--- Source information ---
/-! ## A firing's start and its commit (R61 to R63, R66, R76, R111, R117, R121) -/

/-- The block check takes the header, the read entries, the write entries and the instruction words in ascending order, then the counts
that fall short; in each part the checks run in the order of Table 3.20, and the first that fails gives position and code. A target is in
range, forward, and names an operand position that its instruction takes. A firing whose block fails traps ILLEGAL_OP for code 0x10 and
ILLEGAL_FIELD for the others; else it is RUNNING, and each read entry has delivered its slot's value, or with ETEST its X bit, to its
targets, with nothing held or executed; a second delivery by read entry n traps MULTI_DELIVER at 0x100 + n (R61, R66, R67, R72, R76,
R77, R111, R112, R124). -/
def Obligations.BlockCheckAndReadEntries : Prop :=
  (∀ (co : Core) (b : Blk) (task : Nat), b.bad = [] →
    let H := b.hdr
    let ps := positions b.code
    let target := checkTarget H.nwr H.nins ps
    let check := blockCheck co b task
    let legal := bits b.raw 31 28 = 1 ∧ bits b.raw 27 24 = 0
    let sizes := H.nins = 0 ∨ 128 < H.nins ∨ 128 < H.nrd ∨ 32 < H.nwr ∨ 128 < H.nslot ∨ 32 < H.lsidCnt ∨ H.taskid ≠ task
    let zero := bits b.raw 111 96 = 0 ∧ bits b.raw 67 64 = 0 ∧ bits b.raw 50 48 = 0
    let after := fun (l : List (Nat × List IWord)) => l.foldl (fun k e => (checkInsn co H ps k e).2) ({} : Counts)
    (¬ legal → check = some (0x300, .fmtVer)) ∧ (legal → sizes → check = some (0x300, .counts)) ∧
    (legal → ¬ sizes → ¬ zero → check = some (0x300, .reserved)) ∧
    (legal → ¬ sizes → zero →
      (∀ j w e, b.reads[j]? = some w → checkRd H ps w = some e → (∀ i < j, ∀ u, b.reads[i]? = some u → checkRd H ps u = none) →
        check = some (0x100 + j, e)) ∧
      ((∀ w ∈ b.reads, checkRd H ps w = none) →
        (∀ j w e, b.writes[j]? = some w → checkWr H w = some e → (∀ i < j, ∀ u, b.writes[i]? = some u → checkWr H u = none) →
          check = some (0x200 + j, e)) ∧
        ((∀ w ∈ b.writes, checkWr H w = none) →
          let fine := fun (l : List (Nat × List IWord)) => ∀ l1 d l2, l = l1 ++ d :: l2 → (checkInsn co H ps (after l1) d).1 = none
          (∀ pre d post e, insns b.code = pre ++ d :: post → fine pre → (checkInsn co H ps (after pre) d).1 = some e → check = some (d.1, e)) ∧
          (fine (insns b.code) →
            check = if (H.take = true ∧ (after (insns b.code)).takes = 0) ∨ (after (insns b.code)).exits < H.nexit + 1 then some (0x300, .limit)
              else none)))) ∧
    (∀ w, let r := parseRd w
      (bits w 4 0 ≠ 0 → checkRd H ps w = some .reserved) ∧ (bits w 4 0 = 0 → H.nslot ≤ r.slot → checkRd H ps w = some .slot) ∧
      (bits w 4 0 = 0 → r.slot < H.nslot → (∀ e, target 0 r.t1 = some e → checkRd H ps w = some e) ∧
        (target 0 r.t1 = none → checkRd H ps w = target 0 r.t2)) ∧
      (bits w 23 0 ≠ 0 → checkWr H w = some .reserved) ∧
      (bits w 23 0 = 0 → checkWr H w = if H.nslot ≤ bits w 31 25 then some .slot else none)) ∧
    (∀ (k : Counts) (n : Nat) (w : IWord) (ws : List IWord), ws.length ≤ 1 →
      let check := checkInsn co H ps k (n, w :: ws)
      let decoded := decodeCore w.toNat (ws.head?.map BitVec.toNat)
      (∀ e, decoded = .error e → check.1 = some e) ∧
      (∀ i, decoded = .ok i → k.sends ≤ 16 → k.engs ≤ 8 → k.takes ≤ bnat H.take → k.exits ≤ H.nexit + 1 →
        let got := check.1
        let cls := i.shape.cls
        let lsid := ∃ l, i.shape.lsid = some l ∧ H.lsidCnt ≤ l.toNat
        let slot := ∃ t ∈ i.shape.slots, H.nslot ≤ t.toNat
        let away := ∃ p t, i = .broCont p t ∧ taskOf co t.toNat = none
        let full := (cls = .send ∧ k.sends = 16) ∨ (cls = .engine ∧ k.engs = 8) ∨ (cls = .take ∧ k.takes = bnat H.take) ∨
          (cls = .exit ∧ k.exits = H.nexit + 1)
        (lsid → got = some .lsid) ∧ (¬ lsid → slot → got = some .slot) ∧ (¬ lsid → ¬ slot → away → got = some .noTask) ∧
        (¬ lsid → ¬ slot → ¬ away → full → got = some .limit) ∧
        (¬ lsid → ¬ slot → ¬ away → ¬ full →
          (noneOk i w.toNat = false → got = some .tgtOperand) ∧
          (noneOk i w.toNat = true → got = (i.shape.tgts.map (target (n + 1))).findSome? id)) ∧
        check.2 = ⟨k.sends + bnat (cls == .send), k.engs + bnat (cls == .engine), k.takes + bnat (cls == .take),
          k.exits + bnat (cls == .exit)⟩)) ∧
    ∀ k, target k .none = none ∧ (∀ n, target k (.write n) = if H.nwr ≤ n.val then some .tgtRange else none) ∧
      ∀ n : Fin 128, ∀ t ∈ [Target.pred n, .opA n, .opB n],
        (H.nins ≤ n.val → target k t = some .tgtRange) ∧ (n.val < H.nins → n.val < k → target k t = some .tgtBackward) ∧
        (n.val < H.nins → k ≤ n.val →
          (∀ a b p, (ps.find? fun e => e.1 == n.val).map (·.2) = some (.first a b p) →
            target k (.pred n) = (if p then none else some .tgtUnpred) ∧ target k (.opA n) = (if a then none else some .tgtOperand) ∧
            target k (.opB n) = (if b then none else some .tgtOperand)) ∧
          (∀ x, (ps.find? fun e => e.1 == n.val).map (·.2) = some (.second x) →
            target k (.pred n) = some .tgtOperand ∧ target k (.opA n) = (if x then none else some .tgtOperand) ∧
            target k (.opB n) = some .tgtOperand))) ∧
  ∀ (s : State) (c k fp arr : Nat) (t : Task) (b : Blk), Safe s → fpCore fp = c → k < (s.core c).slots.length →
    taskOf (s.core c) (frameTask s fp) = some t → isFresh s fp = false → fetchBlock s c t.addr = b → b.bad = [] →
    let rd := b.reads.map parseRd
    let read := fun (r : RdEntry) => if r.etest then natVal (bnat (slotWord s fp r.slot).x) else ⟨(slotWord s fp r.slot).d, (slotWord s fp r.slot).x⟩
    let gives := fun (l : List RdEntry) => l.flatMap fun r => (named [r.t1, r.t2]).map fun t => (t, some (read r))
    let starts := fun (P : State → Firing → Prop) => ∃ u g, firingAt u c k = some g ∧ frameState u fp = 3 ∧
      (∀ a, outside (hdrKey fp 0) 8 a → memGet u.mem a = memGet s.mem a) ∧ u.net = s.net ∧
      g.fp = fp ∧ g.task = frameTask s fp ∧ g.code = b.code ∧ g.reads = rd ∧ g.writes = b.writes.map parseWr ∧ g.done = [] ∧ g.outs = [] ∧
      g.phase = .running ∧ g.exit = none ∧ g.take = none ∧ P u g
    (∀ p e, blockCheck (s.core c) b (frameTask s fp) = some (p, e) → starts fun u _ =>
      startFiring s c k fp arr = takeTrap u c k { cause := if e = .opcode then 0x01 else 0x02, pos := p, w5 := e.code }) ∧
    (blockCheck (s.core c) b (frameTask s fp) = none →
      (((gives rd).map (·.1)).Nodup → starts fun u g => startFiring s c k fp arr = u ∧ g.dels = gives rd) ∧
      ∀ pre r post, rd = pre ++ r :: post → ((gives pre).map (·.1)).Nodup →
        let got := (gives pre).map (·.1)
        (r.t1 ≠ .none → r.t1 ∈ got → starts fun u _ =>
          startFiring s c k fp arr = takeTrap u c k { cause := 0x07, pos := 0x100 + pre.length, w5 := r.t1.code }) ∧
        (r.t1 ∉ got → r.t2 ≠ .none → r.t2 ∈ r.t1 :: got → starts fun u _ =>
          startFiring s c k fp arr = takeTrap u c k { cause := 0x07, pos := 0x100 + pre.length, w5 := r.t2.code + 2 ^ 9 }))

/-- The steps of a commit. Step 3: memory operations and fences by LSID, then index; each is performed at the own scratchpad or sent,
and a fence that is not clear holds the rest. Step 4: outputs by index; a SEND to another core leaves as a token. Step 5: the write
entries in order, then STFX by index: OVER writes its slot; FILL and STFX write one that is empty, or that this commit consumes and has
not written yet, and else become a token to it; an entry without a value writes nothing. Step 6: the consumed slots that step 5
did not write go empty, data and X kept. Step 7: END frees the frame and what queued for it; REARM adds 1 to LOOP; CONT takes the
task and its NODE, LOOP + 1 for the own task and 0 for another; KEEP leaves LOOP; each makes the frame WAITING. Step 8: each empty slot
takes the head of its queue that stands in the pool or the walker table, and MISSING is counted again (R62, R63, R106, R109, R117, R121).
Tracing is off, and no section is released. -/
def Obligations.CommitSteps : Prop :=
  ∀ (s : State) (c k : Nat) (f : Firing) (e : Instr), Safe s → fpCore f.fp = c →
    let mem := fun (o : Out) => match o with | .mem l i _ => some (l, i) | .fence l i _ => some (l, i) | _ => none
    let stfx := fun (o : Out) => match o with | .stfx i n v => some (i, n, v) | _ => none
    let fill := fun (u : State × List Nat) (n : Nat) (v : Val) =>
      if (slotWord u.1 f.fp n).f = false ∨ (n ∈ consumed f ∧ n ∉ u.2) then (setSlot u.1 f.fp n v, n :: u.2)
      else (ownToken u.1 c { fp := f.fp, slot := n, v, src := some c }, u.2)
    -- step 3
    ((∀ o ∈ f.outs, ∀ p, mem o = some p → p.2 < 256) → (memOuts f).Perm (f.outs.filter fun o => (mem o).isSome) ∧
      (memOuts f).Pairwise fun a b => ∀ p q, mem a = some p → mem b = some q → p.1 < q.1 ∨ (p.1 = q.1 ∧ p.2 ≤ q.2)) ∧
    (∀ ser l, step3 s c ser [] = (s, none) ∧
      (∀ n i a, step3 s c ser (.mem n i a :: l) = step3 (issueMem s a) c ser l ∧
        (a.op ≠ .pref → issueMem s a = s.send (.access a) ∨ (ownNow s a = true ∧ issueMem s a = homeAccess s a))) ∧
      (∀ n i sc, step3 s c ser (.fence n i sc :: l) = if fenceClear s c ser sc then step3 s c ser l else (s, some (sc, l)))) ∧
    (∀ n outs u, f.exit = some (n, e) → (step3 s c f.ser outs = (u, none) → commitFrom3 s c k f outs = commitRest u c k f e) ∧
      ∀ sc rest, step3 s c f.ser outs = (u, some (sc, rest)) → commitFrom3 s c k f outs = setFiring u c k (some { f with phase := .fencing sc rest })) ∧
    -- step 4
    (∀ p slot n r sec, fpCore (opn r.ops 0).nat ≠ c →
      let leaves := fun v => (step4One s c f sec (.rel n r)).net = s.net ++ [.token { fp := (opn r.ops 0).nat, slot, v, src := some c }] ∧
        (step4One s c f sec (.rel n r)).mem = s.mem
      (∀ sl : BitVec 7, sl.toNat = slot → (r.i = .send p sl → leaves (if (opn r.ops 1).x then ⟨0, true⟩ else opn r.ops 1)) ∧
        (r.i = .sendx p sl → leaves ⟨if (opn r.ops 1).x then 0 else (opn r.ops 1).d, true⟩)) ∧
      (r.i = .sendi p → (opn r.ops 2).nat = slot → slot < 128 → leaves (if (opn r.ops 1).x then ⟨0, true⟩ else opn r.ops 1))) ∧
    -- step 5
    (∀ ws w, f.writes = ws ++ [w] → (∀ o ∈ f.outs, stfx o = none) → ws.length < 127 → let u := step5 s { f with writes := ws }
      (∀ v, delAt f (entryTarget ws.length) = some (some v) →
        step5 s f = if w.ovr then (setSlot u.1 f.fp w.slot v, w.slot :: u.2) else fill u w.slot v) ∧
      ((delAt f (entryTarget ws.length)).getD none = none → step5 s f = u)) ∧
    (f.writes = [] → (∀ o ∈ f.outs, stfx o = none) → step5 s f = (s, [])) ∧
    (∀ g l n v, stfxOuts f = l ++ [(n, v)] → stfxOuts g = l → g.writes = f.writes → g.reads = f.reads → g.dels = f.dels → g.fp = f.fp →
      step5 s f = fill (step5 s g) n v) ∧
    (∃ os : List Out, os.Perm (f.outs.filter fun o => (stfx o).isSome) ∧ (os.Pairwise fun a b => ∀ p q, stfx a = some p → stfx b = some q → p.1 ≤ q.1) ∧
      stfxOuts f = os.filterMap fun o => (stfx o).map (·.2)) ∧
    (∀ t : Token, tbufRoom (s.core c) 1 = true → portBusy s c = false → ownToken s c t = deliver s t) ∧
    -- steps 6 to 8 follow on step 5
    (hasSection f = false → relOuts f = [] → (s.die (coreDie c)).trace.ctl.getLsbD 63 = false →
      ∃ s4, s4.mem = s.mem ∧ s4.net = s.net ∧ (∀ c', (s4.core c').tbuf = (s.core c').tbuf ∧ (s4.core c').frames = (s.core c').frames) ∧
        let u := step5 s4 f
        let con := (consumed f).filter fun n => !u.2.contains n
        commitRest s c k f e = steps678 (u.1.modCore c fun co => { co with
          slots := setNth co.slots k none, commits := (co.commits + 1) % 2 ^ 48, busy := co.busy ||| 1 }) c (some k) f.fp f.arr con e false) ∧
    (∀ l n, (∀ m ∈ l, m < 128) → n < 128 → slotWord (consumeSlots s f.fp l) f.fp n =
      if n ∈ l then { slotWord s f.fp n with f := false } else slotWord s f.fp n) ∧
    (∀ p t, let loop := hdr s f.fp 3 / 2 ^ 20
      let ends := fun (x : Instr) (task lp node : Nat) => let u := exitFrame s f.fp x
        frameState u f.fp = 1 ∧ frameTask u f.fp = task ∧ hdr u f.fp 3 = lp * 2 ^ 20 + node ∧ frameSize u f.fp = frameSize s f.fp
      let node := hdr s f.fp 3 % 2 ^ 20
      let own := t.toNat = frameTask s f.fp
      ends (.broKeep p) (frameTask s f.fp) loop node ∧ ends (.broRearm p) (frameTask s f.fp) ((loop + 1) % 2 ^ 44) node ∧
      ends (.broCont p t) t.toNat (if own then (loop + 1) % 2 ^ 44 else 0) (match taskBlk s c t.toNat with | some b => b.hdr.node | none => 0) ∧
      ∀ con arr, let u := steps678 s c (some k) f.fp arr con (.broEnd p) false
        frameAlloc u f.fp = false ∧ ∀ x ∈ (u.core c).tbuf, entryFor f.fp x.e = none) ∧
    ((∀ t ∈ (s.core c).tasks, t.addr < 2 ^ 16) → (s.core c).half < 2 → let u := refillFrame s f.fp
      (∀ n < frameSize s f.fp, slotWord u f.fp n = if (slotWord s f.fp n).f then slotWord s f.fp n else
        match slotHead (s.core c).tbuf f.fp n with
        | some b => (match b.e with
            | .token t => if b.place = .pool ∨ b.place = .walk then ⟨t.v.d, true, t.v.x⟩ else slotWord s f.fp n
            | _ => slotWord s f.fp n)
        | none => slotWord s f.fp n) ∧
      frameMissing u f.fp = ((inputMask u c (frameTask u f.fp)).filter fun n => !(slotWord u f.fp n).f).length) ∧
    (∀ p con arr x, x ∈ [Instr.broKeep p, .broRearm p] → (s.core c).freeAfter.contains f.fp = false →
      let u := checkReady (refillFrame (exitFrame (consumeSlots s f.fp con) f.fp x) f.fp) f.fp
      steps678 s c (some k) f.fp arr con x false = if frameAlloc u f.fp then endReservations u f.fp else u)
---
Please copy, exactly as written, every line in the listing above from the line with "ILLEGAL_FIELD for the" up to and including the line with "R77, R111, R112, R124). -/".

Output -
ILLEGAL_FIELD for the others; else it is RUNNING, and each read entry has delivered its slot's value, or with ETEST its X bit, to its
targets, with nothing held or executed; a second delivery by read entry n traps MULTI_DELIVER at 0x100 + n (R61, R66, R67, R72, R76,
R77, R111, R112, R124). -/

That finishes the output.